This creates 3 HUGE problems.
1. The first problem with the blame game is that it takes the ability to change the situation out of your hands. If ALL your problems are TRULY someone else’s fault, then you can’t do anything about it. But, if you were to admit that you were responsible for a lot of these problems, if not all of your problems, then you become empowered to change them. Once you begin to look for what you could have done differently to stop the problem from occurring and what you can do now to fix the problem, you are no longer a victim who has no say or control, but are now the answer/solution to your problems!!
2. The second problem with the blame game is that it makes it nearly impossible for you to grow as a person. If you are constantly focusing on the spec in someone else’s eye, it’s going to be hard for you to fix the plank in your own eye. When you refuse to take fault when you are at fault, you are actually cheating yourself out of a valuable growth opportunity. You can’t fix something you don’t first recognize is broken. When you come out of denial and begin to focus on your own issues, you can then begin to fix them, which will result in personal growth!
3. The third problem with the blame game is that it makes having any kind of meaningful, long-term, and truly loving relationship impossible. If you view every issue as being someone else’s fault you will be quick to leave, quit, and give up, and you will always be looking for someone else who can make you happier. You will never be satisfied. You will be constantly running from problems, only to find out the one consistent problem in your life is YOU! This will affect ALL of your relationships such as:

  • Friendship: If you refuse to believe you are a part of the problem, you will constantly be fluctuating between friends groups and will never truly find those life-long friends. No friend is perfect, including you. If you can’t seem to maintain friends to save your life, you may want to re-evaluate what the issue really is.
  • Family: It really is possible to get along with your family even if you have different value systems and views. Just because they may be a little different from you doesn’t mean you can’t get along. If you have an estranged relationship with a primary family member, chances are you have played some role in the current status of that relationship.
  • Dating/Courting/Engaged/Married: “On to the next one” seems to be the motto we live by in our love relationships today. If we aren’t satisfied or happy with this person, well then we deserve to leave and find someone who will make us happy! The issue with this mentality is that the problem seems to continuously follow us around no matter who we are with, which leads to more boyfriends/girlfriends than we can count on fingers and toes, divorce, heartbreak, and an overall bitterness towards love. Well I’m here to tell you that no matter who you are with, you WILL have problems. Yes, I do believe that there are some people better suited for each other than others. However, no matter who you end up with, your issues will always be there waiting to be dealt with too. Once you realize that you have problems and that your boyfriend/girlfriend/spouse chooses to love you and stay with you anyway, you will be less focused on their issues.
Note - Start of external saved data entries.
-- ==== Sys2Proof/Machine/Light.lean ====
section
/-! DEFINITION. Holding the light: rings and their lock engines (R245 to R255), weights (R259), calibration (R257 to R263), the laser check (R269 to
R272), the margin test and quality figures (R264 to R267). -/

namespace Sys2Proof.Machine
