/-! Intake and forwarding (R220, R334). -/

/-- The route entry for a package in the bank of an epoch (R337): none for an epoch that no bank in use has. -/
def State.entryOfEpoch (s : State) (r d epoch : Nat) : Option Nat :=
  let c := Reg.fabRtCtrl
  if epoch = s.fld c F.fabRtCtrlCurEpoch then some (s.routeEntry r d)
  else if (s.flag c F.fabRtCtrlPrevLocked || decide (s.now = s.lockEnd)) && decide (epoch = s.prevEpoch) then some ((s.rd (Reg.fabRt r (1 - s.fld c F.fabRtCtrlCurrentBank) d)).toNat)
  else none
/-- A frame goes out from an endpoint toward an endpoint of this package: on an open lane that connects them, else on the ring plane (R231). -/
def State.frameTo (s : State) (e d : Nat) (f : Frame) : State :=
  match s.lanesTo e d with
  | [] =>
    let r := ringOfLat e
    let p := framePacket f
    s.fallback r e { p with epoch := f.epoch, hopDst := ringOfLat d, tokens := bits (s.routeEntry r p.dstPkg) 53 36 }
  | j :: _ => s.queueFrame e j { f with src := e, dst := d }
/-- A fibre endpoint forwards a lattice frame by the route entry of its epoch (R334, R337). -/
def State.forwardFrame (s : State) (n : Nat) (f : Frame) : State :=
  let r := fibreRing n
  let g := frameGoal f
  if g.1 = s.pkg then s.frameTo (16 + n) g.2 f
  else match s.entryOfEpoch r g.1 f.epoch with
    | none => (s.bump Reg.fabRtStat F.fabRtStatStaleDrops 1).refusePacket r (framePacket f) .pathFenced
    | some e =>
      match token (bits e 53 36) 0 with
      | some y =>
        if bit e 63 = false then (s.bump Reg.fabRtStat F.fabRtStatNoRoute 1).refusePacket r (framePacket f) .pathFenced
        else if !s.fibreUp y then (s.bump Reg.fabRtStat F.fabRtStatFencedDrops 1).refusePacket r (framePacket f) .pathFenced
        else if y / 8 = n then s.ontoFibre y 40 (asPacket f)
        else s.frameTo (16 + n) (16 + y / 8) f
      | none => (s.bump Reg.fabRtStat F.fabRtStatNoRoute 1).refusePacket r (framePacket f) .pathFenced
/-- A fibre endpoint forwards a packet that came in on a fibre: by its token, or to its final endpoint (R334). -/
def State.forward (s : State) (x : Nat) (p : Packet) : State :=
  let r := fibreRing (x / 8)
  match (if p.ptr ≤ 2 then token p.tokens p.ptr else none) with
  | some y =>
    if (y / 8 ≠ x / 8 ∧ s.ringFenced (fibreRing (y / 8))) ∨ !s.fibreUp y then (s.bump Reg.fabRtStat F.fabRtStatFencedDrops 1).refusePacket r p .pathFenced
    else if y / 8 = x / 8 then s.ontoFibre y 44 p
    else s.sendAt r (x % 8) { p with hopDst := fibreRing (y / 8) }
  | none =>
    if p.dstPkg ≠ s.pkg then s.refusePacket r p .pathFenced
    else if p.dstEp = r ∨ p.hopDst = 31 then s
    else if s.ringFenced p.dstEp then (s.bump Reg.fabRtStat F.fabRtStatFencedDrops 1).refusePacket r p .pathFenced
    else s.sendAt r (x % 8) { p with hopDst := p.dstEp }
/-- The core whose group a packet for a tower enters by (R335): the operation's, the flag's, or the vault's; another packet's is the tower's first (DESIGN
CHOICE, assumption 106). -/
def State.towerCore (s : State) (rx t : Nat) (p : Packet) : Nat :=
  if p.cls = 9 then ((s.op rx p.tag).map (·.core)).getD (256 * t)
  else if p.cls = 0xC then 256 * t + bits p.aux.toNat 19 8 % 256
  else match placeOf (localAddr p.addr) with
    | .vault c _ => if towerOf c = t ∧ p.cls = 8 then c else 256 * t
    | _ => 256 * t
/-- A packet for a tower waits for a D2D group, on a virtual channel (R23, R276, R335). -/
def State.overTower (s : State) (rx vc : Nat) (p : Packet) : State :=
  match ringTower rx with
  | none => s
  | some t =>
    let s := if p.cls = 9 then (match s.op rx p.tag with
      | some o => if o.done then s else s.setOp rx p.tag { o with back := some p }
      | none => s) else s
    s.overGroup (s.towerCore rx t p) .down vc p
/-- A whole packet is in: a fibre endpoint sends it on; at any other endpoint its command follows (DESIGN CHOICE, assumption 17). -/
def State.takeIn (s : State) (l : Link) (rx : Nat) (p : Packet) : State :=
  match l with
  | .fibreIn x => if p.cls < 4 then s.forwardFrame (x / 8) (asFrame p) else if p.cls = 0xA ∨ p.cls = 0xB then s else s.forward x p
  | .ring _ =>
    (match ringFibre rx with
     | some n =>
       if p.cls = 0xA ∨ p.cls = 0xB ∨ p.hopDst = 31 then s
       else (match token p.tokens p.ptr with
         | some y =>
           if y / 8 ≠ n then s
           else if s.fibreUp y then s.ontoFibre y 0 p
           else (s.bump Reg.fabRtStat F.fabRtStatFencedDrops 1).refusePacket rx p .pathFenced
         | none => s)
     | none => s.overTower rx 3 p)
  | _ => s
/-- Take flits out of buffers in their order of arrival: what leaves, by source, and what stays. -/
def leaveFlits : Nat → List (Nat × Nat) → List (Nat × Nat) × List (Nat × Nat)
  | _, [] => ([], [])
  | 0, l => ([], l)
  | n + 1, (src, k) :: r =>
    if k ≤ n + 1 then (let x := leaveFlits (n + 1 - k) r; ((src, k) :: x.1, x.2)) else ([(src, n + 1)], (src, k - (n + 1)) :: r)
termination_by structural _ l => l
/-- The flits before the first one of a source. -/
def flitsBefore (src : Nat) : List (Nat × Nat) → Nat
  | [] => 0
  | (x, k) :: r => if x = src then 0 else k + flitsBefore src r
/-- What a ring-plane receiver has taken in by now at its ingest limit of 512 GB/s, four flits in a slot of 17/32 tick: credit of the flits that left their
buffers is freed, and the ticks in which a source's buffer was full are counted (R217, R220, R242). -/
def State.ingestTo (s : State) (rx : Nat) : State :=
  let g := Sparse.get (fun _ => {}) s.ingests rx
  let n := (128 * s.now - g.upTo) / 17
  if g.waiting = [] ∨ n = 0 then s
  else
    let x := leaveFlits n g.waiting
    let full := (g.waiting.map (·.1)).eraseDups.filter fun src => decide (256 ≤ (s.rx (.ring src) rx).held)
    let till := full.foldl (fun m src => max m (g.upTo + 17 * (flitsBefore src g.waiting + 1))) g.upTo
    let s := if full = [] then s else 
      let ticks := min till (g.upTo + 17 * n) / 128 - g.upTo / 128
      (s.bump (Reg.rplRxIngest rx) F.rplRxIngestFullTicks ticks).pmcRing rx 0x212 ticks
    let s := { s with ingests := Sparse.set (fun _ => {}) s.ingests rx { waiting := x.2, upTo := if x.2 = [] then 128 * s.now else g.upTo + 17 * n } }
    x.1.foldl (fun s y => let h := s.rx (.ring y.1) rx; s.setRx (.ring y.1) rx { h with freed := h.freed + y.2, held := h.held - y.2 }) s
/-- A flit accepted at a receiver that takes it in: it occupies the source's buffer of a ring-plane receiver until the ingest limit lets it leave; elsewhere it
leaves at once (R217, R220). -/
def State.keepFlit (s : State) (l : Link) (rx : Nat) : State :=
  let h := s.rx l rx
  match l with
  | .ring src =>
    let g := Sparse.get (fun _ => {}) s.ingests rx
    let w := match g.waiting.getLast? with
      | some (x, k) => if x = src then g.waiting.dropLast ++ [(x, k + 1)] else g.waiting ++ [(src, 1)]
      | none => [(src, 1)]
    { s with ingests := Sparse.set (fun _ => {}) s.ingests rx { waiting := w, upTo := if g.waiting = [] then 128 * s.now else g.upTo } }.setRx l rx { h with held := h.held + 1 }
  | _ => s.setRx l rx { h with freed := h.freed + 1 }
/-- A header flit accepted in sequence starts a packet: taken in if it names the receiver, else skipped, without buffer and credit (R220). -/
def State.header (s : State) (l : Link) (rx : Nat) (f : Flit) : State :=
  match l with
  | .lane _ _ =>
    let n := bits f.body 462 456
    if reservedClass f.body then (s.setRx l rx { s.rx l rx with pkt := none, left := n, skip := true }).countBad l rx
    else if rx ∈ frameReceivers (bodyFrame f.body) then
      let s := s.keepFlit l rx
      s.setRx l rx { s.rx l rx with pkt := none, left := n, skip := false }
    else s.setRx l rx { s.rx l rx with pkt := none, left := n, skip := true }
  | _ =>
    let p := bodyAny f.body
    let named : Bool := match l with
      | .ring _ => (Packet.names p).contains rx
      | _ => true
    let n := bodyFlits f.body
    if reservedClass f.body then (s.setRx l rx { s.rx l rx with pkt := none, left := n, skip := true }).countBad l rx
    else if !named then (s.setRx l rx { s.rx l rx with pkt := none, left := n, skip := true }).pmcRing rx 0x205 1
    else
      let s := s.keepFlit l rx
      let s := s.setRx l rx { s.rx l rx with pkt := if n = 0 then none else some p, left := n, skip := false }
      let s := match l with
        | .fibreIn x => s.pmcRing (fibreRing (x / 8)) 0x211 1
        | _ => s.pmcRing rx 0x204 1
      if n = 0 then s.takeIn l rx p else s
/-- A data flit accepted in sequence joins its packet. -/
def State.dataFlit (s : State) (l : Link) (rx : Nat) (f : Flit) : State :=
  let h := s.rx l rx
  if h.skip then
    let s := s.setRx l rx { h with left := h.left - 1 }
    (match l with
     | .lane _ _ => s
     | _ => s.pmcRing rx 0x205 1)
  else
    let s := s.keepFlit l rx
    let h := { s.rx l rx with left := h.left - 1 }
    let s := match l with
      | .fibreIn x => s.pmcRing (fibreRing (x / 8)) 0x211 1
      | .lane _ _ => s.pmcRing (ringOfLat rx) 0x209 1
      | _ => s.pmcRing rx 0x204 1
    match h.pkt with
    | none => s.setRx l rx h
    | some p =>
      let p := { p with data := p.data ++ bytesOf f.body 64 }
      if h.left = 0 then (s.setRx l rx { h with pkt := none }).takeIn l rx p else s.setRx l rx { h with pkt := some p }
/-- A receiver hears a link's flits: over a lane only where the lane's light reaches it and its receivers are not squelched (R227, R234). -/
def State.hears (s : State) (l : Link) (rx : Nat) : Bool :=
  match l with
  | .lane e j => decide (s.fld (laneReg j) F.lplLaneState < 2) && decide (rx ∈ s.laneReach j e)
  | _ => true
/-- FLIT_RECEIVE (R215). -/
def execFlitReceive (t : At) (link : Link) (rx : Nat) (flit : Flit) (sight : FlitSight) (s : State) : Result :=
  if link.ok ∧ rx < 64 then
    let s := s.at t
    if s.dead || !s.hears link rx then .next s else
    let s := s.countFlit link rx flit sight
    let s := match link with
      | .ring _ => s.ingestTo rx
      | _ => s
    let h := s.rx link rx
    if badFlit flit sight then
      let s := match link with
        | .ring r => if sight.channels = [] then s else s.identify r rx flit sight t.cyc
        | _ => s
      .next (s.setRx link rx { s.rx link rx with nak := some h.expect, nakDue := h.nakDue || h.nak.isNone || decide (flit.seq = h.expect) })
    else if flit.type = 0 then
      .next (match link with
        | .ring r => if bits flit.body 511 504 = 0 ∨ bits flit.body 511 504 = 2 then (s.identify r rx flit sight t.cyc).failCasts t.cyc else s
        | _ => s)
    else if flit.seq ≠ h.expect ∨ flit.type = 3 then .next s
    else
      let s := s.setRx link rx { h with expect := (h.expect + 1) % 4096, nak := none, nakDue := false, heard := true }
      .next (if flit.type = 1 then s.header link rx flit else s.dataFlit link rx flit)
  else .fault .noSuchUnit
Its easy to run away and skip and hop between relationships, but its also less fulfilling and will never result in the depths of love that can only be experienced in a deep committed covenant relationship.

Resolution: Although it will be uncomfortable, it is worth it to learn how to take responsibility for your actions and become accountable for who you are. Once you stop blaming others, you are free to change your life. You will gain both better relationships and a better you!